Verilere baktığımızda durum Euro Bölgesi için de ABD için de hiç iyi değil. ABD’de konut sektöründe çok ciddi bir yavaşlama var ki bunun en büyük sebebi maliyet ve artan faiz. Bununla beraber en kötüsü ise istihdam sektöründe duraksama var. Tarım dışı iyi gelmiş olabilir, fakat işten çıkarmaların arttığı raporlarda görülüyor ve resmi işsizlik başvurularında da önce 180 bin ardından 200 bin şimdilerde ise 229 bine çıkıldı ki Nisan’da 167 bin ile rekor düşüş yaşanmıştı. Bu ne anlama geliyor? ABD’de ekonomik yavaşlama etkisini yılın ikinci yarısında göstermeye başlayacak.
Euro Bölgesi’nde de hava kapalı. Almanya ve Fransa, bölgenin en güçlü ekonomisine sahip ülkeler ve üretimde ciddi payları var.
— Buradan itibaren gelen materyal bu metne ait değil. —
-- ==== Sys2Proof/Laws/Runs.lean ====
section
/-! SUPPORT. Laws of runs under a schedule: what a chosen turn does, and when a schedule is fair. -/

namespace Sys2Proof.Machine

@[simp] theorem runAt_zero (sched : Nat → Turn) (s : State) : runAt sched s 0 = s := rfl

@[simp] theorem runAt_succ (sched : Nat → Turn) (s : State) (n : Nat) :
    runAt sched s (n + 1) = afterTurn (sched n) (runAt sched s n) := rfl

@[simp] theorem nextTurn_choose (t : Turn) (s : State) : nextTurn (choose t s) = t := rfl

@[simp] theorem isEnabled_choose (t u : Turn) (s : State) : isEnabled t (choose u s) = isEnabled t s := rfl

@[simp] theorem anyEnabled_choose (u : Turn) (s : State) : anyEnabled (choose u s) = anyEnabled s := rfl

theorem afterTurn_of_next {t : Turn} {s u : State} (h : step (choose t s) = .next u) :
    afterTurn t s = u := by
  simp [afterTurn, h]

/-- Where no turns are written down, a step is a turn chosen as the free one: the runs of `step` are runs
under a schedule. -/
theorem step_choose_nextTurn {s : State} (ha : s.agenda = []) (he : anyEnabled s = true) :
    step (choose (nextTurn s) s) = step s := by
  have h : consumeTurn (choose (nextTurn s) s) = consumeTurn s := by simp [consumeTurn, choose, ha]
  simp [step, advance, he, h]

/-- A turn either answers a next state or leaves the state as it is. -/
theorem afterTurn_cases (t : Turn) (s : State) :
    step (choose t s) = .next (afterTurn t s) ∨ afterTurn t s = s := by
  unfold afterTurn
  cases step (choose t s) <;> simp

/-- A property that every chosen turn keeps holds all along a run. -/
theorem runAt_of_kept {P : State → Prop} {sched : Nat → Turn} {s : State} (h0 : P s)
    (hk : ∀ n u v, P u → step (choose (sched n) u) = .next v → P v) (n : Nat) : P (runAt sched s n) := by
  induction n with
  | zero => exact h0
  | succ n ih =>
    rcases afterTurn_cases (sched n) (runAt sched s n) with h | h
    · exact hk n _ _ ih h
    · rw [runAt_succ, h]
      exact ih

/-- A schedule in which an agent's turn comes again and again is fair to it, from every state. -/
theorem weaklyFair_of_recurs {mine : Turn → Bool} {sched : Nat → Turn}
    (h : ∀ n, ∃ m, n ≤ m ∧ mine (sched m) = true) (s : State) : WeaklyFair mine sched s :=
  fun n _ => h n

/-- The alternating schedule is fair from every state. -/
theorem fair_of_alternating {sched : Nat → Turn} (ht : ∀ n, isTransportTurn (sched (2 * n)) = true)
    (hh : ∀ n, isHandlerTurn (sched (2 * n + 1)) = true) (s : State) : FairSchedule sched s :=
  ⟨weaklyFair_of_recurs (fun n => ⟨2 * n, by omega, ht n⟩) s,
    weaklyFair_of_recurs (fun n => ⟨2 * n + 1, by omega, hh n⟩) s⟩

end Sys2Proof.Machine
end

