-- ==== Sys2Proof/Tests/Slice0.lean ====
section
/-! SUPPORT. Tests of one step each, their expected results taken from the tables of
spec/95_test_vectors.md (cited by the vector's name), and for every statement with hypotheses a
state and operands that meet them together, clause by clause. -/

namespace Sys2Proof.Tests

open Sys2Proof Sys2Proof.Machine

/-! ### Small states -/

/-- The reset state with every parameter a numeral; for the spec's symbolic `b`, 3. -/
def base : State := State.resetWith ⟨defaultGlyph, 3, false, true, 0⟩

/-- As `base`, with `P_SNAPSHOT_READ_ATOMIC` false. -/
def splitBase : State := State.resetWith ⟨defaultGlyph, 3, false, false, 0⟩

/-- As `base`, with `P_INIT_REQUESTS_CONFIG` true. -/
def configBase : State := State.resetWith ⟨defaultGlyph, 3, true, true, 0⟩

/-- `CFG = {1, 3}` and a transfer under way, its byte on the bus. -/
def busy (code : BitVec 2) (st c : BitVec 5) : State :=
  { base with act := .busy code st c, cs := true, cfg := ⟨true, 3⟩, xfer := .tx 0 }

/-- The handler's turn, with an event pending. -/
def due (code : BitVec 2) (st c : BitVec 5) (r : Option Byte) : State :=
  { busy code st c with xfer := .none, evt := .done r, agenda := [.handler] }

/-- The host's turn, with one word to fetch. -/
def fetching (w : Word) : State := { base with program := [w], agenda := [.host] }

/-- Digit 0 is 8, nothing else is lit. -/
def eightAtZero : Framebuffer := ⟨1, 1, 1, 1, 1, 1, 1, 0⟩

/-- Digit 3 is 8, nothing else is lit. -/
def eightAtThree : Framebuffer := ⟨8, 8, 8, 8, 8, 8, 8, 0⟩

/-- A next state that satisfies `p`. -/
def gives (a : Answer) (p : State → Bool) : Bool :=
  match a with
  | .next t => p t
  | .fault _ => false
  | .refused _ => false

/-! ### Well-formedness -/

/-- The one check: WRITE_DIGIT's value is signed, of 8 bits; the terms just past its ends are refused. -/
theorem test_wf_refuses_wide_values :
    (Instr.writeDigit 3 200).wf = false ∧ (Instr.writeDigit 3 128).wf = false ∧
    (Instr.writeDigit 3 (-129)).wf = false := by decide

theorem test_wf_takes_ends :
    (Instr.writeDigit 3 127).wf = true ∧ (Instr.writeDigit 3 (-128)).wf = true := by decide

/-! ### Decoding: words written out bit by bit from 30_encoding.md R57 to R61, R66 to R68 -/

/-- op 0001, R = 10, P = 20. -/
theorem test_decode_init :
    decode (.cmd32 0b0001_00000000001010_00000000010100#32) = .instr (.init 10 20) := by decide

/-- op 0010, mask bits 2..0. -/
theorem test_decode_request :
    decode (.cmd32 0b0010_0000000000000000000000000_110#32) = .instr (.request 0b110) := by decide

/-- op 0011, pos 9, val -2. -/
theorem test_decode_write_digit :
    decode (.cmd32 0b0011_000000000000_00001001_11111110#32) = .instr (.writeDigit 9 (-2)) := by decide

theorem test_decode_set_enabled :
    decode (.cmd32 0b0100_000000000000000000000000000_1#32) = .instr (.setEnabled true) := by decide

theorem test_decode_set_brightness :
    decode (.cmd32 0b0101_0000000000000000000000000_110#32) = .instr (.setBrightness 6) := by decide

theorem test_decode_get_keys :
    decode (.cmd32 0b0110_0000000000000000000000000000#32) = .instr .getKeys := by decide

/-- 1000, enabled 0, brightness 5. -/
theorem test_decode_display_control :
    decode (.wire8 0b1000_0_101#8) = .instr (.wireDisplayControl false 5) := by decide

theorem test_decode_read_data : decode (.wire8 0b0100_0010#8) = .instr .wireReadData := by decide

theorem test_decode_write_data : decode (.wire8 0b0100_0000#8) = .instr .wireWriteData := by decide

theorem test_decode_set_address :
    decode (.wire8 0b1100_1111#8) = .instr (.wireSetAddress 15) := by decide

/-- 95 section 2.1, the rows marked Reserved. -/
theorem test_reserved_words :
    decode (.cmd32 0x20000008#32) = .reserved (.mustBeZero 2) ∧
    decode (.cmd32 0x3001FFFF#32) = .reserved (.mustBeZero 3) ∧
    decode (.cmd32 0x40000002#32) = .reserved (.mustBeZero 4) ∧
    decode (.cmd32 0x50000008#32) = .reserved (.mustBeZero 5) ∧
    decode (.cmd32 0x60000001#32) = .reserved (.mustBeZero 6) ∧
    decode (.cmd32 0x00000000#32) = .reserved (.opCode 0) ∧
    decode (.cmd32 0x70000000#32) = .reserved (.opCode 7) ∧
    decode (.cmd32 0xF0000000#32) = .reserved (.opCode 15) := by decide

theorem test_table_word :
    decodeTableWord 32 0x300003FF = some (.writeDigit 3 (-1)) ∧
    decodeTableWord 8 0xC5 = some (.wireSetAddress 5) ∧ decodeTableWord 32 0x70000000 = none := by decide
Fakat iki ülkede de imalat PMI yaklaşık 2 yılın en düşüğüne geriledi. Burada maliyet etkisini söyleyebiliriz, fakat gerçek şu ki üretimde pandemi sonrası en kötü dönem yaşanıyor. Aynı şekilde hizmet sektöründe de durum iyi değil. Euro Bölgesi’nden gelen son rakamlar bölgede yavaşlamanın kendini göstermeye başladığına işaret ediyor. Bu noktada ECB ne yapacak? Enflasyonu öncelik görüp ABD gibi büyümeden feragat etmeyi mi seçecek? Yoksa her biri farklı dinamiklere sahip ülkelerdeki daralma ve işsizliği düşünüp enflasyonu biraz daha mı tolere edip zamana yayacak? Biz ECB’nin de Fed’in izinden gideceğini düşünüyoruz. Çünkü yüksek enflasyon ortamında zaten büyümeden de istenen verimi almak çok zordur, üzerine halkın gelir kaybının yaratacağı kaosu da düşününce buna değmemeli diye düşünüyoruz.
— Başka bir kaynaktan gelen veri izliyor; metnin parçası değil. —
-- ==== Sys2Proof/Laws/State.lean ====
section
/-! SUPPORT. One lemma per field of State per named update, each true by unfolding, so that no later proof unfolds a
record update. -/

namespace Sys2Proof.Machine

/-! The start of a DECODE. -/

section
variable (s : State)

@[simp] theorem startDecode_cfg : (startDecode s).cfg = s.cfg := rfl
@[simp] theorem startDecode_cmd : (startDecode s).cmd = s.cmd := rfl
@[simp] theorem startDecode_work : (startDecode s).work = Working.drawn s.draws := rfl
@[simp] theorem startDecode_status : (startDecode s).status = s.status := rfl
@[simp] theorem startDecode_lk : (startDecode s).lk = s.lk := rfl
@[simp] theorem startDecode_df : (startDecode s).df = s.df := rfl
@[simp] theorem startDecode_sf : (startDecode s).sf = s.sf := rfl
@[simp] theorem startDecode_draws : (startDecode s).draws = s.draws + 1 := rfl
@[simp] theorem startDecode_host : (startDecode s).host = s.host := rfl

end

/-! A failed DECODE. -/

section
variable (c : FailCode) (w : Working) (s : State)

@[simp] theorem failDecode_cfg : (failDecode c w s).cfg = s.cfg := rfl
@[simp] theorem failDecode_cmd : (failDecode c w s).cmd = s.cmd := rfl
@[simp] theorem failDecode_work : (failDecode c w s).work = w := rfl
@[simp] theorem failDecode_status : (failDecode c w s).status = some (statusOf c) := rfl
@[simp] theorem failDecode_lk : (failDecode c w s).lk = s.lk := rfl
@[simp] theorem failDecode_df : (failDecode c w s).df = none := rfl
@[simp] theorem failDecode_sf : (failDecode c w s).sf = none := rfl
@[simp] theorem failDecode_draws : (failDecode c w s).draws = s.draws := rfl
@[simp] theorem failDecode_host : (failDecode c w s).host = s.host := rfl

end

/-! A successful DECODE. -/

section
variable (w : Working) (s : State)

@[simp] theorem commitDecode_cfg : (commitDecode w s).cfg = s.cfg := rfl
@[simp] theorem commitDecode_cmd : (commitDecode w s).cmd = s.cmd := rfl
@[simp] theorem commitDecode_work : (commitDecode w s).work = w := rfl
@[simp] theorem commitDecode_status : (commitDecode w s).status = some statusOk := rfl
@[simp] theorem commitDecode_lk : (commitDecode w s).lk = s.lk := rfl
@[simp] theorem commitDecode_df : (commitDecode w s).df = some (decodedFrameOf w) := rfl
@[simp] theorem commitDecode_sf : (commitDecode w s).sf = some (socketFrameOf s.cfg w) := rfl
@[simp] theorem commitDecode_draws : (commitDecode w s).draws = s.draws := rfl
@[simp] theorem commitDecode_host : (commitDecode w s).host = s.host := rfl

end

/-! A request taken from the host. -/

section
variable (i : Instr) (rest : List Byte) (s : State)

@[simp] theorem acceptRequest_cfg : (acceptRequest i rest s).cfg = s.cfg := rfl
@[simp] theorem acceptRequest_cmd : (acceptRequest i rest s).cmd = some (commandByte i) := rfl
@[simp] theorem acceptRequest_work : (acceptRequest i rest s).work = s.work := rfl
@[simp] theorem acceptRequest_status : (acceptRequest i rest s).status = s.status := rfl
@[simp] theorem acceptRequest_lk : (acceptRequest i rest s).lk = s.lk := rfl
@[simp] theorem acceptRequest_df : (acceptRequest i rest s).df = s.df := rfl
@[simp] theorem acceptRequest_sf : (acceptRequest i rest s).sf = s.sf := rfl
@[simp] theorem acceptRequest_draws : (acceptRequest i rest s).draws = s.draws := rfl
@[simp] theorem acceptRequest_host : (acceptRequest i rest s).host = sendBytes rest ++ afterBytes s.host := rfl

end

/-! The reset event. -/

section
variable (rest : List HostAction) (s : State)

@[simp] theorem resetEvent_cfg : (resetEvent rest s).cfg = s.cfg := rfl
@[simp] theorem resetEvent_cmd : (resetEvent rest s).cmd = none := rfl
@[simp] theorem resetEvent_work : (resetEvent rest s).work = Working.drawn s.draws := rfl
@[simp] theorem resetEvent_status : (resetEvent rest s).status = none := rfl
@[simp] theorem resetEvent_lk : (resetEvent rest s).lk = none := rfl
@[simp] theorem resetEvent_df : (resetEvent rest s).df = none := rfl
@[simp] theorem resetEvent_sf : (resetEvent rest s).sf = none := rfl
@[simp] theorem resetEvent_draws : (resetEvent rest s).draws = s.draws + 1 := rfl
@[simp] theorem resetEvent_host : (resetEvent rest s).host = rest := rfl

end

/-! The idle state. -/

section
variable (cfg : Params) (op : Nat)

@[simp] theorem idle_cfg : (State.idle cfg op).cfg = cfg := rfl
@[simp] theorem idle_cmd : (State.idle cfg op).cmd = none := rfl
@[simp] theorem idle_work : (State.idle cfg op).work = Working.drawn op := rfl
@[simp] theorem idle_status : (State.idle cfg op).status = none := rfl
@[simp] theorem idle_lk : (State.idle cfg op).lk = none := rfl
@[simp] theorem idle_df : (State.idle cfg op).df = none := rfl
@[simp] theorem idle_sf : (State.idle cfg op).sf = none := rfl
@[simp] theorem idle_draws : (State.idle cfg op).draws = op + 1 := rfl
@[simp] theorem idle_host : (State.idle cfg op).host = [] := rfl

end

/-! A request put at the front of the host's actions. -/

section
variable (s : State) (nbits w : Nat)

@[simp] theorem withFetchWord_cfg : (s.withFetchWord nbits w).cfg = s.cfg := rfl
@[simp] theorem withFetchWord_cmd : (s.withFetchWord nbits w).cmd = s.cmd := rfl
@[simp] theorem withFetchWord_work : (s.withFetchWord nbits w).work = s.work := rfl
@[simp] theorem withFetchWord_status : (s.withFetchWord nbits w).status = s.status := rfl
@[simp] theorem withFetchWord_lk : (s.withFetchWord nbits w).lk = s.lk := rfl
@[simp] theorem withFetchWord_df : (s.withFetchWord nbits w).df = s.df := rfl
@[simp] theorem withFetchWord_sf : (s.withFetchWord nbits w).sf = s.sf := rfl
@[simp] theorem withFetchWord_draws : (s.withFetchWord nbits w).draws = s.draws := rfl
@[simp] theorem withFetchWord_host : (s.withFetchWord nbits w).host = sendBytes (tableRequest nbits w) ++ s.host := rfl

end

/-! The stages' own parts of a frame. -/

@[simp] theorem socketFrameOf_canid (cfg : Params) (w : Working) :
    (socketFrameOf cfg w).canid = arbitrationId cfg w.rawid := rfl
@[simp] theorem socketFrameOf_dlc (cfg : Params) (w : Working) : (socketFrameOf cfg w).dlc = w.dlc.setWidth 8 := rfl
@[simp] theorem socketFrameOf_data (cfg : Params) (w : Working) :
    (socketFrameOf cfg w).data = payloadRegion w.staged := rfl
@[simp] theorem decodedFrameOf_seq (w : Working) : (decodedFrameOf w).seq = w.seq := rfl
@[simp] theorem decodedFrameOf_id (w : Working) : (decodedFrameOf w).id = w.rawid := rfl
@[simp] theorem decodedFrameOf_dlc (w : Working) : (decodedFrameOf w).dlc = w.dlc.setWidth 8 := rfl
@[simp] theorem decodedFrameOf_data (w : Working) : (decodedFrameOf w).data = payloadRegion w.staged := rfl

end Sys2Proof.Machine
end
Gelelim yurt içine. Aslında çok yorum yapılacak bir durum yok. Merkez Bankası faizi 6. ayda da faizi sabit tuttu. Bankanın politikalarında siyasi ağırlık malum ve bu noktadan bakılınca madem faiz sebep enflasyon sonuç neden enflasyonu düşürmek için faiz düşürülmüyor? Ya da diğer tarafından aklı selim bir yoldan bakınca Merkez Bankası neden enflasyonla mücadele etmiyor? Uygulanan yeni modelin enflasyonda da üretimde de cari fazlada da işe yaramadığı ortada. İstihdamda ise şimdilik belirgin bir fark yok ama maliyet artışlarının tıpkı ABD örneği verdiğimiz gibi Türkiye’de de sektörü zorlaması kaçınılmaz olacak. Çünkü banka resmi olarak faizi artırmasa da enflasyon yükselmeye devam ettikçe reel kayıp da arttığı için dengeler bozuluyor. Piyasalardaki kredi faizleri yükselmeye devam ediyor. Yani her şey daha da zorlaşıyor.
*Kur tarafında merkeze bir tepki olmadı ki zaten bir süredir olmuyor. Hatırlarsanız Mayıs enflasyon verisinin ardından yükselişler hızlanmıştı. O zaman enflasyon ve FOMC aynı haftaya denk gelmişti. Haziran enflasyon verisinde %73,5’lik oran %80’i aşarsa kurdaki oynaklık da artabilir. Tekrar belirtirsek 17,15 üzerinde teknik bir takip seviyemiz yok ve kur son iki haftadır tarihi yüksek kapanışlar yapıyor. Bu, son derece riskli.